The determination unit 153 extracts a first seed of each sequence group from the j-th sequence group seed list 142 (0-th sequence group seed list 141) and registers the extracted seed to the table 160. For example, the determination unit 153 extracts a first seed R00 (0) from the R0k sequence group and registers the extracted seed to the table 160. The determination unit 153 extracts a first seed Rj0 (0) from the Rjk sequence group and registers the extracted seed to the table 160. Note that it is assumed that j=1, 2, . . . , and l−1.

The random number generation unit 170 acquires the first seed Rj0 (0) from the j-th sequence group seed list 142 and generates n random numbers. For example, the random number generation unit 170 calculates R10 (1) to R10 (n−1) based on the seed R10 (0). The random number generation unit 170 calculates R10 (i+1) in order using the formula (2). The random number generation unit 170 outputs the n R10 (0) to R10 (n−1) to the match determination unit 180.

The random number generation unit 170 similarly generates n random numbers for each of other first seeds Rj0 (0) and outputs the generated random numbers to the match determination unit 180.

The match determination unit 180 compares the random number acquired from the random number generation unit 170 with the first seed of the table 160 (first seed other than itself) and determines whether or not a random number that matches the first seed exists.

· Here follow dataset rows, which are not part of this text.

namespace Sys2Proof.Safety

open Sys2Proof.Machine

/-- None of the block's own steps is due. -/
def settled (s : State) : Bool := s.firstDue.isNone

/-- The command moves one of the block's two clocks on. -/
def isClock : Instr → Bool
  | .sample _ _ => true
  | .scanRow _ => true
  | _ => false

/-- The command may come now: a clock command only to a settled block. -/
def timely (c : Instr) (s : State) : Bool := !isClock c || settled s

/-- Every command of a list, taken in order, is timely. -/
def timelyRun : List Instr → State → Bool
  | [], _ => true
  | c :: cs, s =>
    timely c s &&
      (match exec c s with
       | .next t => timelyRun cs t
       | .fault _ => false
       | .refused _ => false)

/-! ### Frames -/

/-- The parts of the state: the blocks of section 2.1, and the waiting commands. -/
inductive Block where
  | loader | liu | framer | gauge | quality | sender | listener | tracker | kbd | printer | punch | store | answer
  | links | port | pending
  deriving DecidableEq, Repr

/-- The two states agree in a block. -/
def same (b : Block) (s t : State) : Prop :=
  match b with
  | .loader => t.loader = s.loader
  | .liu => t.liu = s.liu
  | .framer => t.framer = s.framer
  | .gauge => t.gauge = s.gauge
  | .quality => t.quality = s.quality
  | .sender => t.sender = s.sender
  | .listener => t.listener = s.listener
  | .tracker => t.tracker = s.tracker
  | .kbd => t.kbd = s.kbd
  | .printer => t.printer = s.printer
  | .punch => t.punch = s.punch
  | .store => t.store = s.store
  | .answer => t.answer = s.answer
  | .links => t.links = s.links
  | .port => t.port = s.port
  | .pending => t.pending = s.pending

/-- `t` agrees with `s` in every block that is not one of `bs`. -/
def keeps (bs : List Block) (s t : State) : Prop := ∀ b, b ∉ bs → same b s t

/-- What the acting of an event that names no call can reach (R173, R176 to R180). -/
def eventBlocks : List Block := [.printer, .store, .links]

/-- What PRINTER-NOT-READY can reach: text switched to spooling may ask for a break burst (R105, R156, R157). -/
def switchBlocks : List Block := [.liu, .tracker, .printer, .store, .answer, .links]

/-- What the end of a job can reach. -/
def jobBlocks : List Block := [.sender, .kbd, .printer, .store, .answer, .links]

/-- What the end of a call can reach. -/
def callBlocks : List Block := [.sender, .tracker, .kbd, .printer, .punch, .store, .answer, .links]

/-- Every block, but not the waiting commands. -/
def allBlocks : List Block :=
  [.loader, .liu, .framer, .gauge, .quality, .sender, .listener, .tracker, .kbd, .printer, .punch, .store, .answer,
    .links, .port]

/-- The blocks that a command can change. -/
def touched : Instr → List Block
  | .powerOn => allBlocks
  | .resetPinAsserted => allBlocks
  | .resetRelease _ => [.loader, .liu, .printer]
  | .configReadDone _ => [.loader, .sender, .printer, .answer, .links]
  | .configRetryTimeout => [.loader]
  | .configFlashToggle => [.loader]
  | .sample _ _ => [.liu, .framer, .gauge, .quality, .listener, .port] ++ callBlocks
  | .restRecognised => [.liu, .framer, .listener] ++ callBlocks
  | .breakSeen => [.liu, .framer, .gauge, .listener] ++ callBlocks
  | .burstEnd => [.liu]
  | .lineFaultAsserted => [.liu, .framer, .gauge, .quality, .listener, .port] ++ callBlocks
  | .lineFaultCleared => [.liu]
  | .localLoopEnded => [.liu]
  | .elementTick => [.liu, .quality]
  | .integratorDecrement _ => [.quality]
  | .integratorFlagChange => [.quality, .tracker] ++ eventBlocks
  | .errorLampTimeout => [.quality]
  | .refusalPoint => [.liu, .listener, .tracker, .answer]
  | .windowEnd => [.listener, .punch] ++ switchBlocks
  | .holdLimitExpired => callBlocks
  | .slotExamine => [.sender, .kbd, .store]
  | .guardReached => .liu :: jobBlocks
  | .elementEnd => .liu :: jobBlocks
  | .holdTimeout => [.liu, .sender, .tracker]
  | .noAnswerBack => [.tracker]
  | .obligationLapse => jobBlocks
  | .watchLineEnd => callBlocks
  | .scanRow _ => [.loader, .quality, .kbd, .printer, .punch, .store, .answer, .links]
  | .keyDown _ => [.kbd, .punch] ++ eventBlocks
  | .keyUp _ => [.kbd]
  | .callKey => [.kbd]
  | .collectKey => [.kbd]
  | .endKey => [.kbd]
  | .breakKey => .liu :: callBlocks
  | .hereIs => [.kbd, .punch]
  | .cancelKey => [.sender, .kbd, .store]
  | .modeChange => [.kbd, .punch, .store]
  | .punchSwitchChange => [.tracker, .kbd, .punch]
  | .attendedChange => [.kbd]
  | .lockTimerExpired => [.kbd]
  | .prepareEntryTaken => .kbd :: eventBlocks
  | .watchEntered => [.kbd, .answer]
  | .localGrant => [.printer]
  | .localEntryTaken => [.kbd, .printer]
  | .localIdleTimeout => [.printer]
  | .drainGrant => [.printer, .store]
  | .drainRead => [.printer, .store]
  | .formCommand => [.printer, .store]
  | .printDone => [.printer, .store]
  | .paperOut => switchBlocks
  | .paperBack => eventBlocks
  | .faultAsserted => switchBlocks
  | .faultCleared => [.printer]
  | .atSpeed => [.printer]
  | .atSpeedLost => switchBlocks
  | .motorStartTimeout => switchBlocks
  | .runOnExpired => [.printer]
  | .stopRequestMet => [.printer]
  | .keyboardIdleTimeout => [.punch]
  | .punchDone => [.punch]
  | .tapeLow => .punch :: eventBlocks
  | .tapeLowCleared => [.punch]
  | .tapeOut => [.tracker, .punch] ++ eventBlocks
  | .tapeOutCleared => [.punch]
  | .retryTimerExpired _ => [.kbd, .store, .answer]
  | .alarmPulseEnd => [.links]
  | .selectLow => [.kbd, .answer, .port]
  | .selectHigh => allBlocks
  | .svcStatus => [.port]
  | .svcAlertMask _ => [.port]
  | .svcQuality => [.port]
  | .svcLog _ => [.port]
  | .svcDirectory _ => [.port]
  | .svcText _ _ _ => [.store, .port]
  | .svcIdent => [.port]
  | .svcDelete _ => [.printer, .store, .port]
  | .svcKeep _ => [.store, .port]
  | .svcRelease _ => [.store, .port]
  | .svcReset => [.port]
  | .svcNak _ _ => [.port]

For example, processing of the match determination unit 180 will be described using the n R10 (0) to R10 (n−1). The match determination unit 180 acquires first seeds R00 (0), R20 (0), . . . and, Rl−10 (0) other than the first seed of the own group from the table 160 and compares the acquired first seeds with R10 (0) to R10 (n−1). In a case where any one of the first seeds R00 (0), R20 (0), . . . and, Rl−10 (0) other than the first seed of the own group is included in R10 (0) to R10 (n−1), the match determination unit 180 determines that the sequence groups overlap.

The match determination unit 180 similarly determines that the sequence groups overlap for n R20 (0) to R20 (n−1) and n R30 (0) to R30 (n−1), . . . , and Rl−10 (0) to Rl−10 (n−1).

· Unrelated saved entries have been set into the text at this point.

/-- Every command in every state answers a next state, and leaves the waiting commands as they are. -/
def Obligations.CommandsAlwaysComplete : Prop :=
  ∀ (c : Instr) (s : State), ∃ t, exec c s = .next t ∧ t.pending = s.pending

/-- A command changes only the blocks that the table `Safety.touched` gives it. -/
def Obligations.CommandFrame : Prop :=
  ∀ (c : Instr) (s t : State), exec c s = .next t → keeps (touched c) s t

/-! ### Invariants -/

/-- Every step keeps the counters and queues within the ranges that the spec gives them. -/
def Obligations.StepKeepsBounds : Prop :=
  ∀ s t : State, Bounded s → step s = .next t → Bounded t

/-- Every step keeps the store sound: canonical cells, each block in one place, STORE-HIGH by the free count. -/
def Obligations.StepKeepsStoreSound : Prop :=
  ∀ s t : State, StoreSound s.store → step s = .next t → StoreSound t.store

/-- The reset state is within the bounds, and its store is sound. -/
def Obligations.ResetIsSound : Prop :=
  Bounded State.reset ∧ StoreSound State.reset.store

/-! ### Reset and start-up -/

/-- The state after power-on, block by block; and POWER_ON gives that state whatever went before, with the levels of
the LINE FAULT and select pins and the waiting commands as they stand (the model's choice, log 6). The values of that
state which the spec does not give are the model's choice (log 7). -/
def Obligations.PowerOnValues : Prop :=
  (let s := State.reset
   (s.loader.cause = .power ∧ s.loader.phase = .inReset ∧ s.loader.individual = none ∧ s.loader.groups = []) ∧
   (s.liu.divisor = none ∧ s.liu.quiet = 0 ∧ s.liu.rest = false ∧ s.liu.hold = 0 ∧ s.liu.drive = .off ∧
     s.liu.pol = .pos ∧ s.liu.faultLatch = false ∧ s.liu.driveP = false ∧ s.liu.driveN = false) ∧
   (s.framer.state = .waitRest ∧ s.framer.pol = .neg ∧ s.framer.run = 0 ∧ s.framer.revs = 0 ∧ s.framer.lock = none) ∧
   (s.quality.fine = ⟨0, 0, 0, false, false⟩ ∧ s.quality.coarse = ⟨0, 0, 0, false, false⟩ ∧ s.quality.lq = .good ∧
     s.quality.errLamp = none) ∧
   (s.sender.phase = .idle ∧ s.sender.job = none ∧ s.sender.oblig = none ∧ s.sender.courtesy = false) ∧
   (s.listener.phase = .atRest ∧ s.tracker.call = none ∧ s.tracker.log = [] ∧ nextSerial s.tracker.lastSerial = 1) ∧
   (s.kbd.queue = [] ∧ s.kbd.setup = .ready ∧ s.kbd.seq = false ∧ s.kbd.locked = false ∧ s.kbd.lockTimer = none ∧
     s.kbd.request = none) ∧
   (s.printer.queue = [] ∧ s.printer.right = .free ∧ s.printer.active = none ∧ s.printer.next = none ∧
     s.printer.motor = .stopped) ∧
   (s.punch.queue = [] ∧ s.punch.own = none ∧ s.punch.active = none ∧ s.punch.next = none) ∧
   (s.store.free = List.range 64 ∧ s.store.order = [] ∧ (∀ i, s.store.entry i = none) ∧ s.store.high = false ∧
     s.store.fault = false ∧ s.store.hold = false) ∧
   (s.answer.disp = none ∧ s.answer.pending = false ∧ s.answer.wrong = 0 ∧ s.answer.coll = none ∧
     s.answer.watch = false) ∧
   (s.links.lampA = false ∧ s.links.lampB = false ∧ s.links.alarm = none) ∧
   (s.port.txn = none ∧ s.port.errFlag = false ∧ s.port.mask = 0)) ∧
  (∀ s : State,
     exec .powerOn s =
       .next
         { State.reset with
           liu := { State.reset.liu with faultIn := s.liu.faultIn }
           port := { State.reset.port with selectLow := s.port.selectLow }
           pending := s.pending })

/-- RESET_PIN_ASSERTED resets every block and keeps the serial count, the call log and the store; a call held is
completed INCOMPLETE at the head of the log, and the punch result of each record whose rows or ownership the reset cuts
is INCOMPLETE. While power comes up it changes nothing (log 8). The values that the spec gives no reset for, and the
levels of the pins, are the model's choice (log 7, log 6), and so are the retry timer that starts again where it stood
at 0 with its expiry not yet taken (log 37), and the record's disposition without the value of a DELIVER that the reset
cuts (log 44). -/
def Obligations.ResetPinKeepsLogAndStore : Prop :=
  ∀ s : State,
    if s.loader.phase = .inReset ∧ s.loader.cause = .power then exec .resetPinAsserted s = .next s
    else ∃ t, exec .resetPinAsserted s = .next t ∧ t.loader.cause = .pin ∧ resetKeeping s t

/-- RESET_RELEASE samples the straps: RATE gives the divisor, STOP the stop length, WIDTH the columns, and SVC the
latch at a power-on release only; while no reset is asserted it changes nothing (the model's choice, log 1).
CONFIG_READ_DONE with an attempt not acknowledged, the first or the second: the Loader waits 16 ticks, and then
CONFIG_RETRY_TIMEOUT starts the next attempt. With RATE invalid the CONFIG lamp turns over every 512 ticks. -/
def Obligations.StrapsAndImageRead : Prop :=
  (∀ (st : Straps) (s : State),
     exec (.resetRelease st) s =
       .next
         (if s.loader.phase = .inReset then
           { s with
             loader :=
               { s.loader with
                 straps := st, svc := if s.loader.cause = .power then st.svc else s.loader.svc
                 phase := .reading, attempts := 0 }
             liu :=
               { s.liu with
                 divisor :=
                   [some 1152, some 768, some 576, some 384, some 288, some 192, none, none].getD st.rate.toNat none
                 stopLen := [64, 96, 128, 96].getD st.stop.toNat 0 }
             printer := { s.printer with width := [69, 72, 80, 72].getD st.width.toNat 0 } }
         else s)) ∧
  (((∀ s : State, s.loader.phase = .reading → s.loader.attempts < 2 →
      exec (.configReadDone none) s =
        .next { s with loader := { s.loader with attempts := s.loader.attempts + 1, phase := .waiting, wait := 16 } }) ∧
    ∀ s : State, s.loader.phase = .waiting → s.loader.wait = 0 →
      exec .configRetryTimeout s = .next { s with loader := { s.loader with phase := .reading } }) ∧
   (∀ s : State, s.loader.phase = .complete → 6 ≤ s.loader.straps.rate.toNat → 512 ≤ s.loader.flash →
      exec .configFlashToggle s =
        .next { s with loader := { s.loader with flashLit := !s.loader.flashLit, flash := 0 } }))

/-- CONFIG_READ_DONE with a final result, acknowledged or a third failure, completes start-up: the image is judged, the
tables are built, the generator is seeded, and the start-up homing is formed, unless a recovery homing takes its place
(log 29); that start-up is complete also where a recovery homing still fills the stages is the model's choice (log 52).
The group codes of the selection table are those of the image that pass R185's tests, each once. -/
def Obligations.FinalReadCompletesStartUp : Prop :=
  ∀ (img : Option (Vector Byte 65)) (s : State), s.loader.phase = .reading → (img = none → 2 ≤ s.loader.attempts) →
    ∃ t, exec (.configReadDone img) s = .next t ∧ t.loader.phase = .complete ∧
      t.loader.flashLit = decide (6 ≤ s.loader.straps.rate.toNat) ∧
      (s.printer.fault.on = false → s.printer.homeAtSpeed = false → s.printer.active = none → s.printer.next = none →
        t.printer.active.map Stage.cmd = some (.ret s.printer.width) ∧ t.printer.next.map Stage.cmd = some .feed ∧
          t.printer.homing = [] ∧ t.printer.column = 1) ∧
      (s.printer.fault.on = true ∨ s.printer.homeAtSpeed = true → t.printer = s.printer) ∧
      defaultLinks =
        [⟨0, 2, 3, true⟩, ⟨0, 10, 1, true⟩, ⟨3, 2, 4, true⟩, ⟨6, 0, 7, true⟩, ⟨7, 0, 8, true⟩, ⟨11, 0, 9, true⟩,
          ⟨12, 0, 10, true⟩] ++ List.replicate 9 ⟨0, 0, 0, false⟩ ∧
      (match img with
       | none => t.loader.config = some .noAnswer
       | some v =>
         t.loader.config =
           some
            (if v[0] ≠ 0x6B then .markerWrong
             else if v[1].setWidth 5 = (0 : Code) ∨ v[2].setWidth 5 = (0 : Code) ∨
                (v[1].setWidth 5 = (31 : Code) ∧ v[2].setWidth 5 = (31 : Code)) then .codeInvalid
             else .valid)) ∧
      (t.loader.config ≠ some .valid →
        t.loader.individual = none ∧ t.loader.groups = [] ∧ t.sender.gen = 0 ∧
          t.answer.answerBack = List.replicate 20 0 ∧ t.answer.facility = .disabled ∧
          t.links.table = some defaultLinks ∧ t.links.isDefault = true) ∧
      ∀ v, img = some v → t.loader.config = some .valid →
        t.loader.individual = some ⟨v[1].setWidth 5, v[2].setWidth 5⟩ ∧
          t.sender.gen.toNat = 32 * (v[1].setWidth 5).toNat + (v[2].setWidth 5).toNat ∧
          (∀ k : Fin 20, t.answer.answerBack[k.val]? = some (v[9 + k.val].setWidth 5)) ∧
          t.answer.access = some [v[29].setWidth 5, v[30].setWidth 5, v[31].setWidth 5, v[32].setWidth 5] ∧
          (t.answer.facility = .disabled ↔
            ∀ k : Fin 4, v[29 + k.val].setWidth 5 = (0 : Code)) ∧
          (∀ g : StationCode, g ∈ t.loader.groups ↔
            (g = ⟨v[3].setWidth 5, v[4].setWidth 5⟩ ∨ g = ⟨v[5].setWidth 5, v[6].setWidth 5⟩ ∨
                g = ⟨v[7].setWidth 5, v[8].setWidth 5⟩) ∧
              g.c1 ≠ 0 ∧ g.c2 ≠ 0 ∧ ¬(g.c1 = 31 ∧ g.c2 = 31) ∧ some g ≠ t.loader.individual) ∧
          t.loader.groups.Nodup ∧
          ((∀ k : Fin 32, v[33 + k.val] = 0) → t.links.table = some defaultLinks ∧ t.links.isDefault = true) ∧
          ((∃ k : Fin 32, v[33 + k.val] ≠ 0) → t.links.isDefault = false ∧
            ∃ l, t.links.table = some l ∧ l.length = 16 ∧
              ∀ k : Fin 16, l[k.val]? =
                some ⟨(v[33 + 2 * k.val] >>> 4).setWidth 4, v[33 + 2 * k.val].setWidth 4, v[34 + 2 * k.val].setWidth 4,
                  v[34 + 2 * k.val].getLsbD 7⟩)

/-! ### Samples, REST, breaks and quality -/

/-- The quiet and hold counters and REST after one sample: of a line that is not faulted by the level read, of a
faulted line held at 0. With no timebase no sample is taken. The first mark after REST ends it: the Framer goes from
QUIET to LEAD-WATCH with the run at 1 and no reversal, a Listener AT-REST watches the lead-in, a HOLDING call is in
JUDGING, a fresh yield has seen a sending begin, an answered one ends, and an obligation not started lapses. The REST
element count is the whole elements of Z since recognition, 255 at most. -/
def Obligations.SampleRunsCounters : Prop :=
  (∀ (rxP rxN : Bool) (s : State), s.liu.divisor.isSome = true →
     ∃ t, exec (.sample rxP rxN) s = .next t ∧
       (s.liu.faultIn = true → t.liu.quiet = 0 ∧ t.liu.hold = 0) ∧
       (s.liu.faultIn = false →
         let x : Level := if rxP && !rxN then .p else if rxN && !rxP then .n else .z
         t.liu.quiet = (if x = .z then min 17088 (s.liu.quiet + 1) else 0) ∧
           t.liu.hold =
             (if x = .z then 0 else if x = s.liu.lastLevel then min 512 (s.liu.hold + 1) else 1) ∧
           t.liu.rest = (s.liu.rest && decide (x = .z)) ∧ t.liu.lastLevel = x)) ∧
  (∀ (rxP rxN : Bool) (s : State), s.liu.divisor = none →
     exec (.sample rxP rxN) s = .next s ∧ exec .elementTick s = .next s ∧ s.lineBusy = false) ∧
  (∀ (rxP rxN : Bool) (s : State), s.liu.divisor.isSome = true → s.liu.faultIn = false → s.liu.rest = true →
     s.framer.state = .quiet → rxP ≠ rxN →
     ∃ t, exec (.sample rxP rxN) s = .next t ∧ t.liu.rest = false ∧ t.framer.state = .leadWatch ∧ t.framer.run = 1 ∧
       t.framer.revs = 0 ∧ t.framer.pol = (if rxP then .pos else .neg) ∧ t.framer.prev = (if rxP then .p else .n) ∧
       t.listener =
         (if s.listener.phase = .atRest then { s.listener with phase := .leadWatch } else s.listener) ∧
       t.tracker.call =
         s.tracker.call.map (fun c => if c.state = .holding then { c with state := .judging } else c) ∧
       t.sender.oblig = none ∧
       (∀ j, s.sender.phase = .waitGuard → s.sender.job = some j →
         if j.kind = .answer ∨ j.kind = .deliver then t.sender.phase = .idle ∧ t.sender.job = none
         else t.sender = { s.sender with oblig := none }) ∧
       (s.sender.phase = .yielding → s.sender.yld = .fresh →
         t.sender = { s.sender with oblig := none, yld := .begun }) ∧
       (s.sender.phase = .yielding → s.sender.yld = .answered → t.sender.phase = .idle ∧ t.sender.job = none)) ∧
  (∀ s : State,
     (s.liu.rest = false → s.restCount = 0) ∧ s.restCount ≤ 255 ∧
       ∀ n, s.liu.rest = true → n ≤ 255 → 768 + 64 * n ≤ s.liu.quiet → s.liu.quiet < 768 + 64 * (n + 1) →
         s.restCount = n)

When it is determined that the match occurs in any one of Rjk sequences, the match determination unit 180 outputs that the sequence groups overlap to the generation unit 162. The match determination unit 180 repeatedly executes the above processing based on the j-th sequence group seed list 142 that has been generated again by the generation unit 162 until the sequence groups do not overlap.

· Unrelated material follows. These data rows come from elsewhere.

theorem State.drainCell_keeps (s : State) (i : Nat) : keeps [.printer, .store] s (s.drainCell i) := by
  unfold State.drainCell
  try dsimp only
  repeat' first
    | with_reducible exact keeps_refl _ _
    | (show Block.within _ _ = true; rfl)
    | with_reducible apply keeps_step (k := State.setStore_keeps _ _)
    | with_reducible apply keeps_step (k := State.setPrinter_keeps _ _)

theorem State.judgePrint_keeps (s : State) : keeps [.printer, .store] s s.judgePrint := by
  unfold State.judgePrint
  try dsimp only
  repeat' first
    | with_reducible exact keeps_refl _ _
    | (show Block.within _ _ = true; rfl)
    | with_reducible apply keeps_step (k := State.setPrinter_keeps _ _)
    | with_reducible apply keeps_step (k := State.setStore_keeps _ _)
    | split

theorem State.drainRead_keeps (s : State) : keeps [.printer, .store] s s.drainRead := by
  unfold State.drainRead
  try dsimp only
  repeat' first
    | with_reducible exact keeps_refl _ _
    | (show Block.within _ _ = true; rfl)
    | with_reducible apply keeps_step (k := State.drainCell_keeps _ _)
    | with_reducible apply keeps_step (k := State.setPrinter_keeps _ _)
    | with_reducible apply keeps_step (k := State.judgePrint_keeps _)
    | split

theorem State.notReady_keeps (s : State) :
    keeps [.liu, .tracker, .printer, .store, .answer, .links] s s.notReady := by
  unfold State.notReady
  try dsimp only
  repeat' first
    | with_reducible exact keeps_refl _ _
    | (show Block.within _ _ = true; rfl)
    | with_reducible apply keeps_step (k := State.switchDirect_keeps _)
    | with_reducible apply keeps_step (k := State.setPrinter_keeps _ _)
    | with_reducible apply keeps_step (k := State.raiseHigh_keeps _ _)

theorem State.paperOut_keeps (s : State) :
    keeps [.liu, .tracker, .printer, .store, .answer, .links] s s.paperOut := by
  unfold State.paperOut
  try dsimp only
  repeat' first
    | with_reducible exact keeps_refl _ _
    | (show Block.within _ _ = true; rfl)
    | with_reducible apply keeps_step (k := State.notReady_keeps _)
    | with_reducible apply keeps_step (k := State.setPrinter_keeps _ _)
    | with_reducible apply keeps_step (k := State.raiseNone_keeps _ _)

theorem State.paperBack_keeps (s : State) : keeps [.printer, .store, .links] s s.paperBack := by
  unfold State.paperBack
  try dsimp only
  repeat' first
    | with_reducible exact keeps_refl _ _
    | (show Block.within _ _ = true; rfl)
    | with_reducible apply keeps_step (k := State.setPrinter_keeps _ _)
    | with_reducible apply keeps_step (k := State.raiseNone_keeps _ _)

theorem State.faultAsserted_keeps (s : State) :
    keeps [.liu, .tracker, .printer, .store, .answer, .links] s s.faultAsserted := by
  unfold State.faultAsserted
  try dsimp only
  repeat' first
    | with_reducible exact keeps_refl _ _
    | (show Block.within _ _ = true; rfl)
    | with_reducible apply keeps_step (k := State.notReady_keeps _)
    | with_reducible apply keeps_step (k := State.setPrinter_keeps _ _)

theorem State.speedLost_keeps (s : State) :
    keeps [.liu, .tracker, .printer, .store, .answer, .links] s s.speedLost := by
  unfold State.speedLost
  try dsimp only
  repeat' first
    | with_reducible exact keeps_refl _ _
    | (show Block.within _ _ = true; rfl)
    | with_reducible apply keeps_step (k := State.notReady_keeps _)
    | with_reducible apply keeps_step (k := State.setPrinter_keeps _ _)

theorem State.startTimeout_keeps (s : State) :
    keeps [.liu, .tracker, .printer, .store, .answer, .links] s s.startTimeout := by
  unfold State.startTimeout
  try dsimp only
  repeat' first
    | with_reducible exact keeps_refl _ _
    | (show Block.within _ _ = true; rfl)
    | with_reducible apply keeps_step (k := State.notReady_keeps _)
    | with_reducible apply keeps_step (k := State.setPrinter_keeps _ _)

theorem State.tapeOut_keeps (s : State) : keeps [.tracker, .printer, .punch, .store, .links] s s.tapeOut := by
  unfold State.tapeOut
  try dsimp only
  repeat' first
    | with_reducible exact keeps_refl _ _
    | (show Block.within _ _ = true; rfl)
    | with_reducible apply keeps_step (k := State.setPunch_keeps _ _)
    | with_reducible apply keeps_step (k := State.raiseNone_keeps _ _)
    | with_reducible apply keeps_step (k := State.setTracker_keeps _ _)

theorem State.tickLoader_keeps (s : State) : keeps [.loader] s s.tickLoader := by
  unfold State.tickLoader
  try dsimp only
  repeat' first
    | with_reducible exact keeps_refl _ _
    | (show Block.within _ _ = true; rfl)
    | with_reducible apply keeps_step (k := State.setLoader_keeps _ _)

theorem State.tickTimers_keeps (s : State) (i : TickInputs) :
    keeps [.quality, .kbd, .printer, .punch, .store, .links] s (s.tickTimers i) := by
  unfold State.tickTimers
  try dsimp only
  repeat' first
    | with_reducible exact keeps_refl _ _
    | (show Block.within _ _ = true; rfl)
    | with_reducible apply keeps_step (k := State.setStore_keeps _ _)
    | with_reducible apply keeps_step (k := State.setLinks_keeps _ _)
    | with_reducible apply keeps_step (k := State.setPrinter_keeps _ _)
    | with_reducible apply keeps_step (k := State.setKbd_keeps _ _)
    | with_reducible apply keeps_step (k := State.setQuality_keeps _ _)
    | with_reducible apply keeps_step (k := State.setPunch_keeps _ _)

Note that the match determination unit 180 may include a plurality of pairs of the random number generation unit 170 and the match determination unit 180 and execute determinations regarding the respective Rjk sequences in parallel.

FIG. 6 is a diagram (2) for explaining the processing of the determination unit. As described with reference to FIG. 5, the determination unit 153 generates n random numbers from the j-th sequence group seed list 142 and determines whether or not the random number matches any one of the first seeds of the respective sequence groups. In the example illustrated in FIG. 6, a case is illustrated where a first seed of the Rjk sequence (k-th in j-th sequence group) is compared with a first seed of each sequence group other than the j-th sequence group. If the degree of parallelism is “m*l”, the processing executed by the determination unit 153 can be executed in a time period of O (n*l) at most.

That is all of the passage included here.